We assigned taxonomy to OTUs by initially running BLASTn queries (-task blastn-short in BLAST+68 v2.14.1) against an ITS1 extracted version of UNITE + INSD63 v10.0 and retaining the top five hits. This process was independently applied to the full UNITE + INSD dataset, as well as a filtered version containing sequence species-level information. We used the resulting taxonomy tables to assign taxonomy from kingdom to species using a three-step approach. First, we computed similarity scores using BLAST percent identify as outlined in DNAbarcoder58. This approach adjusts for short alignment lengths to mitigate artificially inflated high similarity scores that result from such alignments. Second, we filtered BLAST hits using taxon-specific cut-offs predicted by DNAbarcoder58, and coverage cut-offs of 90% for genus and 95% for species to avoid misassignments based on high similarity scores and partial alignments. Third, taxonomy was accepted at a given rank if the remaining BLAST hits achieved over 66% consensus at that rank, with preference given to hits from the species-only UNITE + INSD dataset. The resulting taxonomy table was annotated with trait information based on generic identity in FungalTraits69, except for arbuscular mycorrhizal traits which were assigned to all Glomeromycota ASVs70.

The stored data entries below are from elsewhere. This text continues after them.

/-- The anti-rollback counter (R531, Table 17-10): in READY and RUN a write starts an advance only where valid firmware carries at least
that version; the counter takes the target when the advance ends, not under the inhibit, and a write behind an advance waits. That a write
outside READY and RUN has no effect is the model's reading (log entry 35, DEDUCED). The near-memory self-test (R525): GO tests an engine
that no partition owns, in a stack domain that is On, one at a time; a failed test fences the engine. That a refused SEC_NME_TEST changes
only the reason is the model's reading (log entry 45, DEDUCED). -/
def Obligations.RollbackCounterAndSelfTest : Prop :=
  (∀ (s : State),
    ((s.dom 3).st ≠ .off → ∀ n : Nat, n < 128 →
      (s.rst.state = .ready ∨ s.rst.state = .run →
        (s.sec.advancing = none → s.sec.fwValid = true → n ≤ s.sec.fwSvn.toNat → s.sec.arb.toNat < n →
          exec (.arbAdvance n) s = .next { s with sec := { s.sec with advancing := some n } }) ∧
        (s.sec.advancing = none → s.sec.fwValid = true → n ≤ s.sec.fwSvn.toNat → n ≤ s.sec.arb.toNat → exec (.arbAdvance n) s = .next s) ∧
        (s.sec.advancing = none → s.sec.fwValid = false ∨ s.sec.fwSvn.toNat < n →
          exec (.arbAdvance n) s = .next { s with sec := { s.sec with reason := 0x705 } }) ∧
        (s.sec.advancing ≠ none → exec (.arbAdvance n) s = .next { s with sec := { s.sec with arbWait := s.sec.arbWait ++ [n] } })) ∧
      (s.rst.state ≠ .ready → s.rst.state ≠ .run → exec (.arbAdvance n) s = .next s)) ∧
    (∀ n : Nat, s.sec.advancing = some n →
      (s.pwr.inhibit = true → exec .arbAdvanceDone s = .next s) ∧
      (s.pwr.inhibit = false → ∃ t, exec .arbAdvanceDone s = .next t ∧ t.sec.arb = BitVec.ofNat 7 n ∧
        ({ t with sec := s.sec } : State) = s ∧ t.sec.fwSvn = s.sec.fwSvn ∧
        (s.sec.arbWait.all (fun w => decide (w ≤ n)) = true → n < 128 → t.sec.advancing = none ∧ t.sec.arbWait = []))) ∧
    (s.sec.advancing = none → exec .arbAdvanceDone s = .next s)) ∧
  (∀ (s : State) (v : W32),
    let e := v.toNat % 256
    ((s.dom 3).st ≠ .off →
    (v.getLsbD 31 = true → s.engineOwned e = false → s.sec.nmeUnder = none → s.domOn (11 + e / 32) = true →
      exec (.nmeTest v) s = .next { s with sec := { s.sec with nmeEngine := BitVec.ofNat 8 e, nmeUnder := some e, nmeResult := 0 } }) ∧
    (v.getLsbD 31 = true → s.engineOwned e = true ∨ s.sec.nmeUnder ≠ none →
      exec (.nmeTest v) s = .next { s with sec := { s.sec with reason := 0x731 } }) ∧
    (v.getLsbD 31 = true → s.engineOwned e = false → s.sec.nmeUnder = none → s.domOn (11 + e / 32) = false →
      exec (.nmeTest v) s = .next { s with sec := { s.sec with reason := 0x732 } }) ∧
    (v.getLsbD 31 = false → exec (.nmeTest v) s = .next { s with sec := { s.sec with nmeEngine := v.setWidth 8 } })) ∧
    (∀ (k : Nat) (passed : Bool), s.sec.nmeUnder = some k → ∃ t, exec (.nmeTestDone passed) s = .next t ∧ ({ t with sec := s.sec } : State) = s ∧
      t.sec.nmeUnder = none ∧ t.sec.nmeResult = (if passed then 1 else 2) ∧ t.sec.nmeEngine = s.sec.nmeEngine ∧
      ∀ j : Nat, j < 256 → t.sec.fenced.getLsbD j = (s.sec.fenced.getLsbD j || (!passed && decide (j = k)))) ∧
    (∀ passed : Bool, s.sec.nmeUnder = none → exec (.nmeTestDone passed) s = .next s))

/-- A full reset (R450, R451, R455; Table 15-1): power-on reset, RESET_N with the full scope or before the first READY (R452), and TEST_EN
(R551) clear every domain but D00 and D02, which leave a power-on reset in their own time; power-on reset clears those two as well but for
the meter's ledger. A part-state event that a stop at D01 owes stays owed through further ones (R459), and so does REASON 0x0401 of a stop
at D01 or D03 (Table 15-12). That lost memories read 0 and are sound is the model's choice (log entry 7; R454 leaves them unspecified). A
compute-only reset (R451, R456, R457): core memories, galleys, near-memory SRAM and the activation stores are lost, every partition is
IDLE, D11 to D35 are held; layout, page tables, fuses and meter stay, and so do device and host memory where no cache set is registered
and no update engine is stopped in mid-array. That core memories and near-memory SRAM then read 0 and are sound is the model's choice (log
entry 7: R454 leaves them unspecified). -/
def Obligations.ResetsKeepAndLose : Prop :=
  (∀ (s : State),
    (∃ t, exec .powerOnReset s = .next t ∧ coldFrom s t ∧ t.rst.cause = 1 ∧ t.rst.released = 0 ∧ t.rst.seq = none ∧
      t.mu.slots = s.mu.slots ∧ t.mu.newest = s.mu.newest ∧ t.mu.alarms = s.mu.alarms &&& 1 ∧ t.pins = { PinRegs.reset with prodTest := s.rst.testEn }) ∧
    (∀ scope : Bool, s.rst.porAsserted = false → s.rst.resetLow = false → s.rst.testEn = false → s.released 0 = true → s.released 2 = true →
      scope = false ∨ s.rst.everReady = false →
      ∃ t, exec (.resetNFall scope) s = .next t ∧ coldFrom s t ∧ t.rst.cause = 2 ∧ t.rst.released = 5 ∧ t.rst.seq = none ∧ t.rst.resetLow = true ∧
        t.rst.scopeStrap = scope ∧ t.mu = s.mu ∧ ({ t.pins with driven := s.pins.driven, hiz := s.pins.hiz } : PinRegs) = s.pins ∧
        t.rst.owed = s.rst.owed ∧ t.rst.reason = if s.rst.reason = 0x401 ∧ s.rst.earlyStop = true then 0x401 else 0) ∧
    (∀ scope : Bool, s.rst.porAsserted = false → s.rst.resetLow = false → s.rst.testEn = false → s.released 2 = false →
      scope = false ∨ s.rst.everReady = false →
      ∃ t q, exec (.resetNFall scope) s = .next t ∧ coldFrom s t ∧ t.rst.seq = some q ∧ q.risen = false ∧
        q.left = (if s.released 0 then [2] else [0, 2]) ++ releaseOrder.drop 2 ∧ (∀ r, s.rst.seq = some r → q.gapEnd = r.gapEnd)) ∧
    (∀ scope : Bool, s.rst.resetLow = true → exec (.resetNFall scope) s = .next s) ∧
    (s.rst.porAsserted = false → s.rst.testEn = false → s.released 0 = true → s.released 2 = true →
      ∃ t, exec .testEnHigh s = .next t ∧ coldFrom s t ∧ t.rst.cause = s.rst.cause ∧ t.rst.released = 5 ∧ t.rst.testEn = true ∧ t.mu = s.mu ∧
        t.pins = { s.pins with prodTest := true }) ∧
    (s.rst.porAsserted = false → s.rst.testEn = false → s.released 2 = false →
      ∃ t q, exec .testEnHigh s = .next t ∧ t.rst.seq = some q ∧ q.left = (if s.released 0 then [2] else [0, 2]) ++ releaseOrder.drop 2) ∧
    (s.rst.testEn = true → exec .testEnHigh s = .next s)) ∧
  (∀ (s : State), s.rst.porAsserted = false → s.rst.resetLow = false → s.rst.testEn = false → s.rst.everReady = true → s.rst.seq = none →
    ∃ t, exec (.resetNFall true) s = .next t ∧
      t.rst.cause = 3 ∧ t.rst.computeOnly = true ∧ t.rst.resetLow = true ∧ t.rst.scopeStrap = true ∧
      t.rst.released = s.rst.released &&& 0x7FF ∧ t.rst.locked = s.rst.locked &&& 0x7FF ∧
      (s.rst.state = .ready ∨ s.rst.state = .run → t.rst.state = .reset) ∧
      (s.rst.state ≠ .ready → s.rst.state ≠ .run → t.rst.state = s.rst.state) ∧
      (∀ p, p < 8 → (t.part p).status = .idle ∧ ∀ r ∈ (t.part p).resident, r.enabled = false) ∧
      (∀ c off, c < 1024 → off < coreBytes → tget 0 t.data.core (coreAt c off) = 0) ∧
      (∀ c g r k, c < 1024 → g < 2 → r < 128 → k < 192 → tget 0 t.data.galley (galElem c g r k) = 0) ∧
      (∀ e off, e < 256 → off < sramBytes → tget 0 t.data.sram (sramAt e off) = 0) ∧
      t.data.store = [] ∧ t.accq = [] ∧ t.serving = [] ∧
      t.layout = s.layout ∧ t.mem.pte = s.mem.pte ∧ t.mem.allocs = s.mem.allocs ∧ t.rst.defect = s.rst.defect ∧ t.mu = s.mu ∧
      ((∀ p, p < 8 → s.cset p = none) → s.updating = [] → t.data.dev = s.data.dev ∧ t.data.host = s.data.host))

We clustered ASVs into OTUs to account for intraspecific and intragenomic sequence variants in the ITS region38,42,55,71, using a taxonomically-informed approach adapted from previous research72,73,74. This approach clustered sequences from ranks kingdom to species using the taxon-specific cut-offs we predicted with DNAbarcoder58. Initially, closed-reference clustering was performed with ASVs having taxonomic affiliations serving as cluster cores, while unidentified ASVs were matched to their nearest cluster core using BLASTn (-task blastn-short in BLAST+68 v2.14.1) and the taxon-specific sequence similarity cut-offs. Similarity scores were adjusted for short alignment lengths following the methods outlined in DNAbarcoder58. This step iterated until no new matches were found, forming approximate single-linkage clusters. Single-linkage de novo clustering was then performed on the remaining unclustered ASVs using BLASTClust75 v2.2.26 and each de novo cluster was tagged with unique pseudotaxon names (e.g. ‘pseudo_class_Ascomycota_1234’ for an unidentified class cluster with taxonomic affiliation to Ascomycota). Reference-based and de novo clustering required 90% and 95% sequence coverage at genus and species ranks, respectively. This process was performed in a nested fashion from kingdom to species, with each step constrained by a given supertaxon, and species-level clusters represented OTUs. The final dataset57 contained 31,926 fungal OTUs and 2,104 unique samples58.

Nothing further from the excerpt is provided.